In the context of the micro-benchmark, this means that an OpenMP thread that calls the progress when going idle can be blocked for up to 40 milliseconds in the OMPTCP tool. If the computation is perfectly balanced like the scenario postulates, an imbalance between OpenMP threads can appear and provoke performance losses due to late synchronization at the end of the OpenMP parallel section.
The OMPTCP tool disturbs the computation of OpenMP threads when the MPI runtime needs to perform synchronous operations, such as pinning physical pages for the InfiniBand network, which takes more time than the OpenMP runtime can give..

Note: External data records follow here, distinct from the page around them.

-- ==== Sys2Proof/Certificates/Slice0/Obligations.lean ====
section
/-! DEFINITION. The statements for the provers. First what they speak of, then the statements by family. -/

namespace Sys2Proof.Machine

/-! ### What the statements speak of -/

/-- A coach's registers and predicates, and a cohort's local memory and counters, in canonical form. -/
def Coach.Canonical (k : Coach) : Prop := smOk 0 0 k.g = true ∧ smOk 0 0 k.u = true ∧ smOk 0 0 k.p = true
def Cohort.Canonical (h : Cohort) : Prop :=
  Memory.wf h.llm = true ∧ smOk 0 0 h.ac = true ∧ smOk 0 0 h.arrived = true ∧ ∀ k ∈ h.coaches, k.Canonical

/-- The sizes of the block's tables (R12, R351, R405), the canonical form of every memory and register file, and the highest VCORE
code (R483). -/
def State.Shape (s : State) : Prop :=
  Memory.wf s.mem.pool = true ∧ s.tens.length = 8 ∧ s.rings.length = 32 ∧ s.ports.length = 16 ∧ s.clusters.length = 8
    ∧ (∀ c ∈ s.clusters, Memory.wf c.sp = true) ∧ (∀ h ∈ s.cohorts, h.Canonical)
    ∧ (∀ im ∈ s.saves, ∀ h ∈ im.cohorts, h.Canonical) ∧ smOk 0 0 s.pwr.temps = true ∧ s.pwr.vid ≤ 48

/-- The reset value of the register at an offset of the control window, from the register maps (R491). -/
def resetValue (a : Nat) : Nat :=
  if a = 0x000 then 0x4F1F + Config.stepping * 2 ^ 16 + 0x01000000
  else if 0x2000 ≤ a ∧ a < 0x4000 then
    match a % 0x400 with
    | 0x050 => 0x03FF03FF03FF03FF
    | 0x058 => 0xFFFFFFFF
    | 0x098 => 0x01000000
    | 0x0A8 => 0x00020000
    | 0x0C8 => 0x0001E84800003E80
    | _ => 0
  else if 0x4000 ≤ a ∧ a < 0x4800 then (if a % 0x40 = 0 then 4 * 2 else 0)
  else if a = 0x6018 then Config.wayCap
  else if 0x8000 ≤ a ∧ a < 0xC000 then (if a % 0x400 = 0x20 then 16 else 0)
  else if a = 0xC200 ∨ a = 0xC208 then 1052672
  else if 0xD000 ≤ a ∧ a < 0xD600 then (if (a - 0xD000) % 0xC0 = 0x10 then 0xFFFFFFFF else 0)
  else if a = 0xE010 then 8
  else if 0xE800 ≤ a ∧ a < 0xEC00 then (if a % 0x40 = 0 then 4 * 2 ^ 5 else 0)
  else if 0xF000 ≤ a ∧ a < 0xF080 then 16
  else if a = 0xF808 then 0x1C20
  else if a = 0xF810 then 32
  else 0

/-- The coach's next instruction in the state in which it issues. -/
def State.issueOf (s : State) (c : CoachRef) (cls op : Nat) (w : LaneWord) : Option (State × LaneCtx) :=
  match s.task? c.task, s.cohort? c.task c.cohort with
  | some t, some h0 =>
    let s1 := s.laneStart t c h0.cluster (wordBits w cls op)
    match s1.cohort? c.task c.cohort, s1.coach? c with
    | some h, some k => some (s1, ⟨c, t, h, k, w, k.acting w⟩)
    | _, _ => none
  | _, _ => none

/-- The coach is ready, and its instruction w is the word its lane fetches and issues in s1, at a pc that is pinned, within the tenancy's
groups, and whose data the instruction cache or memory delivers (R297, R299). -/
def Fetches (s : State) (c : CoachRef) (cls op : Nat) (w : LaneWord) (s1 : State) (x : LaneCtx) : Prop :=
  s.laneReady c = true ∧ s.laneGets c (wordBits w cls op) = true ∧ s.issueOf c cls op w = some (s1, x)
    ∧ s1.pinnedRange x.task.ten x.k.pc 8 = true ∧ s1.fetchBarred x.task.ten x.k.pc = none
    ∧ s1.fetchLost x.cohort.cluster x.task.ten x.k.pc = false

/-- The same, defined (R300–R302) and with at least one acting thread (R304). -/
def Issues (s : State) (c : CoachRef) (cls op : Nat) (w : LaneWord) (s1 : State) (x : LaneCtx) : Prop :=
  Fetches s c cls op w s1 x ∧ encFault (opSpec cls op w) w x.task.nreg = none ∧ x.act ≠ 0

/-- The class, operation, coach and word of a lane instruction. -/
def laneRow : Instr → Option (Nat × Nat × CoachRef × LaneWord)
  | .add c w => some (1, 0x00, c, w) | .sub c w => some (1, 0x01, c, w) | .mulLo c w => some (1, 0x02, c, w)
  | .mulHiS c w => some (1, 0x03, c, w) | .mulHiU c w => some (1, 0x04, c, w) | .mad c w => some (1, 0x05, c, w)
  | .divS c w => some (1, 0x06, c, w) | .divU c w => some (1, 0x07, c, w) | .remS c w => some (1, 0x08, c, w)
  | .remU c w => some (1, 0x09, c, w) | .and c w => some (1, 0x0A, c, w) | .or c w => some (1, 0x0B, c, w)
  | .xor c w => some (1, 0x0C, c, w) | .not c w => some (1, 0x0D, c, w) | .shl c w => some (1, 0x0E, c, w)
  | .shr c w => some (1, 0x0F, c, w) | .sar c w => some (1, 0x10, c, w) | .minS c w => some (1, 0x11, c, w)
  | .minU c w => some (1, 0x12, c, w) | .maxS c w => some (1, 0x13, c, w) | .maxU c w => some (1, 0x14, c, w)
  | .popc c w => some (1, 0x15, c, w) | .clz c w => some (1, 0x16, c, w) | .bfe c w => some (1, 0x17, c, w)
  | .bfi c w => some (1, 0x18, c, w) | .sel c w => some (1, 0x19, c, w) | .mov c w => some (1, 0x1A, c, w)
  | .movh c w => some (1, 0x1B, c, w) | .cmp c w => some (1, 0x1C, c, w) | .pop c w => some (1, 0x1D, c, w)
  | .addX64 c w => some (1, 0x1E, c, w) | .subX64 c w => some (1, 0x1F, c, w) | .mulWideS c w => some (1, 0x20, c, w)
  | .mulWideU c w => some (1, 0x21, c, w) | .cxGet c w => some (1, 0x22, c, w) | .cqAny c w => some (1, 0x23, c, w)
  | .cqAll c w => some (1, 0x24, c, w) | .cqMask c w => some (1, 0x25, c, w) | .movSr c w => some (1, 0x26, c, w)
  | .prPack c w => some (1, 0x27, c, w) | .prUnpack c w => some (1, 0x28, c, w) | .cqCnt c w => some (1, 0x29, c, w)
  | .fadd c w => some (2, 0x00, c, w) | .fsub c w => some (2, 0x01, c, w) | .fmul c w => some (2, 0x02, c, w)
  | .ffma c w => some (2, 0x03, c, w) | .fdiv c w => some (2, 0x04, c, w) | .fsqrt c w => some (2, 0x05, c, w)
  | .fmin c w => some (2, 0x06, c, w) | .fmax c w => some (2, 0x07, c, w) | .fminNum c w => some (2, 0x08, c, w)
  | .fmaxNum c w => some (2, 0x09, c, w) | .fabs c w => some (2, 0x0A, c, w) | .fneg c w => some (2, 0x0B, c, w)
  | .fex2 c w => some (2, 0x0C, c, w) | .flg2 c w => some (2, 0x0D, c, w) | .fcmp c w => some (2, 0x0E, c, w)
  | .cvtF32S32 c w => some (3, 0x00, c, w) | .cvtF32U32 c w => some (3, 0x01, c, w) | .cvtS32F32 c w => some (3, 0x02, c, w)
  | .cvtU32F32 c w => some (3, 0x03, c, w) | .cvtBf16F32 c w => some (3, 0x04, c, w) | .cvtF16F32 c w => some (3, 0x05, c, w)
  | .cvtE4m3F32 c w => some (3, 0x06, c, w) | .cvtE5m2F32 c w => some (3, 0x07, c, w) | .cvtF32Bf16 c w => some (3, 0x08, c, w)
  | .cvtF32F16 c w => some (3, 0x09, c, w) | .cvtF32E4m3 c w => some (3, 0x0A, c, w) | .cvtF32E5m2 c w => some (3, 0x0B, c, w)
  | .cvtQ64F32 c w => some (3, 0x0C, c, w) | .cvtF32Q64 c w => some (3, 0x0D, c, w)
  | .llLd c w => some (4, 0x00, c, w) | .llSt c w => some (4, 0x01, c, w) | .spLd c w => some (4, 0x02, c, w)
  | .spSt c w => some (4, 0x03, c, w) | .pmLd c w => some (4, 0x04, c, w) | .pmSt c w => some (4, 0x05, c, w)
  | .pmAddU32 c w => some (4, 0x06, c, w) | .pmAddS64 c w => some (4, 0x07, c, w) | .pmCasB64 c w => some (4, 0x08, c, w)
  | .cpU c w => some (5, 0x00, c, w) | .cpT c w => some (5, 0x01, c, w)
  | .barSync c w => some (6, 0x00, c, w) | .acWait c w => some (6, 0x01, c, w) | .acAdd c w => some (6, 0x02, c, w)
  | .acMode c w => some (6, 0x03, c, w) | .fencePm c w => some (6, 0x04, c, w) | .fenceSp c w => some (6, 0x05, c, w)
  | .epochAdv c w => some (6, 0x06, c, w) | .hcGet c w => some (6, 0x07, c, w) | .hcPut c w => some (6, 0x08, c, w)
  | .hcTake c w => some (6, 0x09, c, w) | .hcRet c w => some (6, 0x0A, c, w)
  | .nop c w => some (7, 0x00, c, w) | .br c w => some (7, 0x01, c, w) | .call c w => some (7, 0x02, c, w)
  | .ret c w => some (7, 0x03, c, w) | .jmpR c w => some (7, 0x04, c, w) | .exit c w => some (7, 0x05, c, w)
  | _ => none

The inventors have proposed a new solution to the progress of non-blocking communications with MPI. This contribution is based on making runtimes share their idle times with others. An arbiter can then decide which runtime uses these idle times and for what purpose. They put that idea into practice with MPI+OpenMP applications with the OMPTCP tool, which calls the MPI progress when OpenMP threads are idle, thanks to the OpenMP Tools profiling interface. They have shown on a micro-benchmark representative of a widely used communication/computation overlap pattern that proposed solution allows to reduce the time spent in the MPI runtime from 25 to 45%.
The invention has been described with reference to preferred embodiments. However, many variations are possible within the scope of the invention.